Last Updated: Nov-28-2006
Annotated by:
Sirridge, Marjorie

Primary Category: Literature / Fiction

Genre: Novel

Summary:

This historical novel tells two biographical stories side by side and then brings them together in an unexpected way late in the book. Arthur is Sir Arthur Conan Doyle, physician and writer, known especially for his Sherlock Holmes stories. His story starts with his childhood in Edinburgh and his closeness to his mother (Mam).
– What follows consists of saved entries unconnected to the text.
-- ==== Sys2Proof/Machine/Operands.lean ====
section
/-! DEFINITION. The layouts software sees: the record header word (R14, R179), management frames and codes (R153, R180), the
payloads of the commands (R181) and the log entry as returned (R182). -/

namespace Sys2Proof.Machine

/-! ### Bytes -/

/-- The number that bytes spell, least significant byte first (R151). -/
def leNat : List Byte → Nat
  | [] => 0
  | b :: bs => b.toNat + 256 * leNat bs

/-- n bytes of a number, least significant byte first (R151). -/
def leBytes : Nat → Nat → List Byte
  | 0, _ => []
  | n + 1, v => BitVec.ofNat 8 v :: leBytes n (v / 256)

/-- The number in a field of `len` bytes from byte `at` on. -/
def field (bs : List Byte) (first len : Nat) : Nat := leNat ((bs.drop first).take len)

/-- The bits of a byte in the order the link carries them, most significant first (R151). -/
def byteBits (b : Byte) : List Bool := (List.range 8).map (fun i => b.getMsbD i)

/-- The number that bits spell, most significant first. -/
def bitsNat (bits : List Bool) : Nat := bits.foldl (fun n b => 2 * n + b.toNat) 0

/-- The whole bytes of a select period: eight clocks each, and the bits after the last whole byte ignored (R151). -/
def wholeBytes : List Bool → List Byte
  | a :: b :: c :: d :: e :: f :: g :: h :: rest => BitVec.ofNat 8 (bitsNat [a, b, c, d, e, f, g, h]) :: wholeBytes rest
  | _ => []

/-- A count in one byte. -/
def byteOf (n : Nat) : Byte := BitVec.ofNat 8 n

/-! ### The header word -/

/-- Byte 1 of a header (R179). -/
def RecordKind.code : RecordKind → Byte
  | .data => 0x01
  | .filler => 0x02

/-- The header word of a record (R14, R179): byte 0, the marker, lowest. -/
def headerWord (kind : RecordKind) (q : QueueId) (producer : Requester) (sequence : Sequence) (L : BurstLength)
    (lastBytes : Nat) : Word :=
  byteOf lastBytes ++ byteOf L.val ++ sequence ++ byteOf producer.val ++ byteOf q.val ++ kind.code ++ (0xA5#8)

/-- The header word of a reservation entry as it stands. A FILLER has last-word bytes 0 (R47, R51). -/
def Entry.header (e : Entry) : Word := headerWord e.kind e.queue e.requester e.sequence e.words e.lastBytes

/-! ### Frames -/

/-- The sum of bytes modulo 256 (R153). -/
def byteSum (bs : List Byte) : Byte := bs.foldl (· + ·) 0

/-- A frame: code, payload length, payload, and the check byte that makes the sum 0 (R153, R156). -/
def mkFrame (code : Byte) (payload : List Byte) : List Byte :=
  let body := code :: byteOf payload.length :: payload
  body ++ [0 - byteSum body]

/-- Command codes (R180). -/
def Command.code : Command → Byte
  | .readStatus => 0x01
  | .readWindow => 0x02
  | .writeWindow => 0x03
  | .readClassMap => 0x04
  | .writeClass => 0x05
  | .readQueue => 0x06
  | .configureQueue => 0x07
  | .queueCommand => 0x08
  | .readLog => 0x09
  | .peekLog => 0x0A
  | .softReset => 0x0B

/-- The commands, in the order of their codes. -/
def Command.all : List Command :=
  [.readStatus, .readWindow, .writeWindow, .readClassMap, .writeClass, .readQueue, .configureQueue, .queueCommand,
    .readLog, .peekLog, .softReset]

/-- The command of a code; none for an unknown code (R154 case 3, R180). -/
def Command.ofCode (b : Byte) : Option Command := Command.all.find? (fun c => c.code = b)

/-- The request payload length of a command (R180). -/
def Command.payloadLength : Command → Nat
  | .readStatus => 0
  | .readWindow => 1
  | .writeWindow => 20
  | .readClassMap => 0
  | .writeClass => 2
  | .readQueue => 1
  | .configureQueue => 29
  | .queueCommand => 2
  | .readLog => 0
  | .peekLog => 0
  | .softReset => 0

/-- Status codes (R180). -/
def Result.code : Result → Byte
  | .done => 0x01
  | .accepted => 0x02
  | .refusedState => 0x10
  | .badConfig => 0x11
  | .badIndex => 0x12
  | .badValue => 0x13
  | .logEmpty => 0x14
  | .busy => 0x20
  | .unknownCommand => 0x21
  | .badFrame => 0x22
  | .notReady => 0x30
  | .noResponse => 0x31

/-- A response frame (R156, R180). -/
def responseFrame (r : Result) (payload : List Byte) : List Byte := mkFrame r.code payload

/-- Is the frame in a request buffer, of a period that delivered `received` whole bytes, well-formed (R153)? -/
def frameWellFormed (buffer : List Byte) (received : Nat) : Bool :=
  match buffer with
  | _ :: n :: _ => decide (n.toNat ≤ 60) && decide (received = 3 + n.toNat) && decide (byteSum buffer = 0)
  | _ => false

/-- The payload of a well-formed frame. -/
def framePayload (buffer : List Byte) : List Byte := (buffer.drop 2).take (buffer.length - 3)

/-! ### Small codes (R181) -/

def boolCode (b : Bool) : Nat := if b then 1 else 0

def boolOf : Nat → Option Bool
  | 0 => some false
  | 1 => some true
  | _ => none

def QueueState.code : QueueState → Nat
  | .stopped => 0
  | .running => 1
  | .draining => 2
  | .stopping => 3
  | .faulted => 4

def ResumeState.code : ResumeState → Nat
  | .running => 1
  | .draining => 2

def FaultReason.code : FaultReason → Nat
  | .fullLatch => 1
  | .emptyLatch => 2
  | .headerWrite => 3
  | .ringRead => 4

/-- 0 when the fault reason is absent. -/
def faultCode : Option FaultReason → Nat
  | none => 0
  | some r => r.code

def Policy.code : Policy → Nat
  | .hold => 0
  | .refuse => 1
  | .latch => 2

def Policy.ofCode : Nat → Option Policy
  | 0 => some .hold
  | 1 => some .refuse
  | 2 => some .latch
  | _ => none

def WindowKind.code : WindowKind → Nat
  | .pass => 0
  | .remap => 1
  | .push => 2
  | .pop => 3
  | .block => 4

def WindowKind.ofCode : Nat → Option WindowKind
  | 0 => some .pass
  | 1 => some .remap
  | 2 => some .push
  | 3 => some .pop
  | 4 => some .block
  | _ => none

def QueueAction.ofCode : Nat → Option QueueAction
  | 1 => some .start
  | 2 => some .drain
  | 3 => some .stop
  | 4 => some .flush
  | 5 => some .clearFault
  | 6 => some .armNotice
  | _ => none

/-- An index byte, below the bound n. -/
def indexOf (n v : Nat) : Option (Fin n) := if h : v < n then some ⟨v, h⟩ else none

/-! ### Window entries (R117, R181) -/

/-- The 19 bytes of a window entry. -/
def Window.bytes (w : Window) : List Byte :=
  [byteOf (boolCode w.enabled)] ++ leBytes 5 w.base.toNat ++ leBytes 5 w.limit.toNat ++
    [byteOf w.kind.code, byteOf w.queue.val] ++ leBytes 5 w.target.toNat ++ [byteOf w.classes.toNat]

/-- The range checks of R117 on the three addresses and the kind. -/
def windowRangesOk (base limit target : Nat) (kind : WindowKind) : Bool :=
  decide (base % 4096 = 0) && decide (limit % 4096 = 0) && decide (target % 4096 = 0) && decide (base ≤ limit) &&
    (decide (kind ≠ .remap) || decide (target + (limit - base) + 4095 < 2 ^ 40))

/-- The window that 19 bytes spell, when every value check of R117 and R181 holds. -/
def Window.ofBytes (bs : List Byte) : Option Window :=
  match boolOf (field bs 0 1), WindowKind.ofCode (field bs 11 1), indexOf 16 (field bs 12 1) with
  | some enabled, some kind, some queue =>
    let base := field bs 1 5
    let limit := field bs 6 5
    let target := field bs 13 5
    let classes := field bs 18 1
    if classes ≤ 15 ∧ windowRangesOk base limit target kind = true then
      some ⟨enabled, BitVec.ofNat 40 base, BitVec.ofNat 40 limit, kind, queue, BitVec.ofNat 40 target,
        BitVec.ofNat 4 classes⟩
    else none
  | _, _, _ => none

/-! ### Queue configurations (R1, R181) -/

/-- The 28 bytes of a queue configuration. -/
def QueueConfig.bytes (c : QueueConfig) : List Byte :=
  leBytes 5 c.ringBase.toNat ++ leBytes 3 c.ringSize ++ [byteOf (c.fullPolicy.code + 16 * c.emptyPolicy.code)] ++
    leBytes 2 c.holdLimit ++ [byteOf (c.directAccess.toNat + 16 * boolCode c.logRetries)] ++
    leBytes 5 c.noticeAddress.toNat ++ leBytes 8 c.noticeValue.toNat ++ leBytes 3 c.threshold

/-- The configuration that 28 bytes spell, when each coded field holds a code of its value set (R181). -/
def QueueConfig.ofBytes (bs : List Byte) : Option QueueConfig :=
  let policies := field bs 8 1
  let access := field bs 11 1
  match Policy.ofCode (policies % 16), Policy.ofCode (policies / 16), boolOf (access / 16) with
  | some fullPolicy, some emptyPolicy, some logRetries =>
    some ⟨BitVec.ofNat 40 (field bs 0 5), field bs 5 3, fullPolicy, emptyPolicy, field bs 9 2, logRetries,
      BitVec.ofNat 4 access, BitVec.ofNat 40 (field bs 12 5), BitVec.ofNat 64 (field bs 17 8), field bs 25 3⟩
  | _, _, _ => none

/-- A power of two from 512 to 2,097,152 (R1). -/
def ringSizeOk (n : Nat) : Bool := (List.range 13).any (fun k => decide (n = 512 * 2 ^ k))

/-- The checks of R10 made for every configuration. -/
def QueueConfig.valuesOk (c : QueueConfig) : Bool :=
  (decide (c.ringSize = 0) || ringSizeOk c.ringSize) && decide (1 ≤ c.holdLimit) && decide (c.holdLimit ≤ 65535) &&
    decide (c.threshold ≤ c.ringSize) && decide (c.noticeAddress.toNat % 8 = 0)

/-- Do the byte ranges [a, a + m) and [b, b + n) share a byte? -/
def rangesMeet (a m b n : Nat) : Bool := decide (a < b + n) && decide (b < a + m)

/-- Does the ring of c hold byte a? False for ring size 0. -/
def QueueConfig.ringHolds (c : QueueConfig) (a : Nat) : Bool :=
  decide (c.ringBase.toNat ≤ a) && decide (a < c.ringBase.toNat + 8 * c.ringSize)

/-- The geometry checks of R10 between a new configuration and that of another queue, whose ring size is not 0. -/
def QueueConfig.clearOf (c other : QueueConfig) : Bool :=
  decide (other.ringSize = 0) ||
    (!rangesMeet c.ringBase.toNat (8 * c.ringSize) other.ringBase.toNat (8 * other.ringSize) &&
      !c.ringHolds other.noticeAddress.toNat && !other.ringHolds c.noticeAddress.toNat)

/-- All the checks of R10 on a configuration for queue q. DEDUCED (log entry 26): with ring size 0 the ring base need not be a
multiple of 4096. -/
def State.configOk (s : State) (q : QueueId) (c : QueueConfig) : Bool :=
  c.valuesOk &&
    (decide (c.ringSize = 0) ||
      (decide (c.ringBase.toNat % 4096 = 0) && decide (c.ringBase.toNat + 8 * c.ringSize ≤ 2 ^ 40) &&
        !c.ringHolds c.noticeAddress.toNat &&
        (List.finRange 16).all (fun p => decide (p = q) || c.clearOf (s.queue p).config)))

/-! ### Responses of the reading commands (R181, R182) -/

/-- How many entries of the list stand in a state (R19). -/
def countIn (es : List Entry) (st : EntryState) : Nat := es.countP (fun e => decide (e.state = st))

/-- The 60 bytes of a READ-QUEUE response (R162). -/
def State.queueBytes (s : State) (q : QueueId) : List Byte :=
  let x := s.queue q
  let es := s.entriesOf q
  x.config.bytes ++ [byteOf (x.state.code + 16 * x.resume.code), byteOf (faultCode x.faultReason)] ++
    leBytes 4 x.release.toNat ++ leBytes 4 x.read.toNat ++ leBytes 4 x.commit.toNat ++ leBytes 4 x.reserve.toNat ++
    leBytes 2 x.nextSequence.toNat ++
    [byteOf (countIn es .filling), byteOf (countIn es .writing), byteOf (countIn es .sealing),
      byteOf (countIn es .closed), byteOf (countIn es .discarding), byteOf (countIn es .failed),
      byteOf x.popEntries.length, byteOf (x.popEntries.countP (fun p => p.errorSeen)), byteOf x.pushWaiters.length,
      byteOf x.popWaiters.length, byteOf (boolCode x.noticeArmed), byteOf x.notices.length]

/-- The 24 bytes of a READ-STATUS response (R157). -/
def State.statusBytes (s : State) : List Byte :=
  leBytes 2 0x3160 ++
    [byteOf 1, byteOf 16, byteOf 32, byteOf (boolCode s.link.softReset), byteOf (boolCode s.attentionLine)] ++
    s.queues.toList.map (fun x => byteOf x.state.code) ++ [byteOf s.log.entries.length]

/-- The class of a requester (R118). -/
def State.classOf (s : State) (r : Requester) : RequesterClass := s.classes[r]

/-- Byte k of the READ-CLASS-MAP response: the classes of requesters 4k to 4k + 3. -/
def packClasses : List RequesterClass → Nat
  | [] => 0
  | c :: cs => c.val + 4 * packClasses cs

/-- The 16 bytes of a READ-CLASS-MAP response (R160). -/
def State.classMapBytes (s : State) : List Byte :=
  (List.range 16).map (fun k => byteOf (packClasses ((s.classes.toList.drop (4 * k)).take 4)))

/-- Reason codes (R182). -/
def Reason.code : Reason → Byte
  | .align => 0x01
  | .boundary => 0x02
  | .kind => 0x03
  | .blocked => 0x04
  | .guard => 0x05
  | .memory => 0x06
  | .state => 0x10
  | .faulted => 0x11
  | .latched => 0x12
  | .drained => 0x13
  | .abandoned => 0x14
  | .headerWrite => 0x15
  | .ringRead => 0x16
  | .full => 0x20
  | .empty => 0x21
  | .noSlot => 0x22
  | .timeout => 0x23
  | .queueFaulted => 0x30
  | .noticeFault => 0x31

def AbandonCause.code : AbandonCause → Nat
  | .poison => 1
  | .payloadError => 2
  | .stop => 3

/-- The words byte (R182). -/
def LogWords.code : LogWords → Nat
  | .count n => n
  | .cause c => c.code
  | .fault r => r.code

/-- The presence byte (R182). -/
def LogEntry.presence (e : LogEntry) : Nat :=
  boolCode e.origin.isSome + 2 * boolCode e.address.isSome + 4 * boolCode e.queue.isSome +
    8 * boolCode e.sequence.isSome + 16 * boolCode e.words.isSome

/-- The value of an optional field; an absent field is sent as zero (R182). -/
def absentZero {α : Type} (x : Option α) (value : α → Nat) : Nat :=
  match x with
  | none => 0
  | some a => value a

/-- The 15 bytes of a log entry with the lost count (R182). -/
def LogEntry.bytes (e : LogEntry) (lost : Nat) : List Byte :=
  [e.reason.code, byteOf e.presence, byteOf (absentZero e.origin (fun o => o.1.val)),
      byteOf (absentZero e.origin (fun o => o.2.val))] ++
    leBytes 5 (absentZero e.address (fun a => a.toNat)) ++ [byteOf (absentZero e.queue (fun q => q.val))] ++
    leBytes 2 (absentZero e.sequence (fun n => n.toNat)) ++ [byteOf (absentZero e.words LogWords.code)] ++
    leBytes 2 lost

end Sys2Proof.Machine
end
His father is described as a gentle failure of a man.

After an early education by Jesuits in England and Austria Doyle studied medicine at Edinburgh University. After graduation he worked as a Locum-tenens, went to sea and eventually started a general practice in Southsea, England. He first became interested in Spiritualism at that time and was also writing stories. Sherlock Holmes provided him with sudden fame and he withdrew from practice, which had not been very successful.

His wife developed tuberculosis and was chronically ill for many years before her death, during which time he met and became emotionally involved with Jean Leckie who became his second wife and shared his belief in Spiritualism.

The second story is about George Edalji, the half-Indian son of a midlands vicar, who became a lawyer and was prey to a series of pranks and false accusations. He was falsely imprisoned and the two men meet when Arthur offered to try to help George seek retribution for this unjust event. Arthur's approach to the problem was "sherlockovian" but also real and at least partially successful. The interaction is fascinating as are the very different life stories of the two men and their families-real family drama.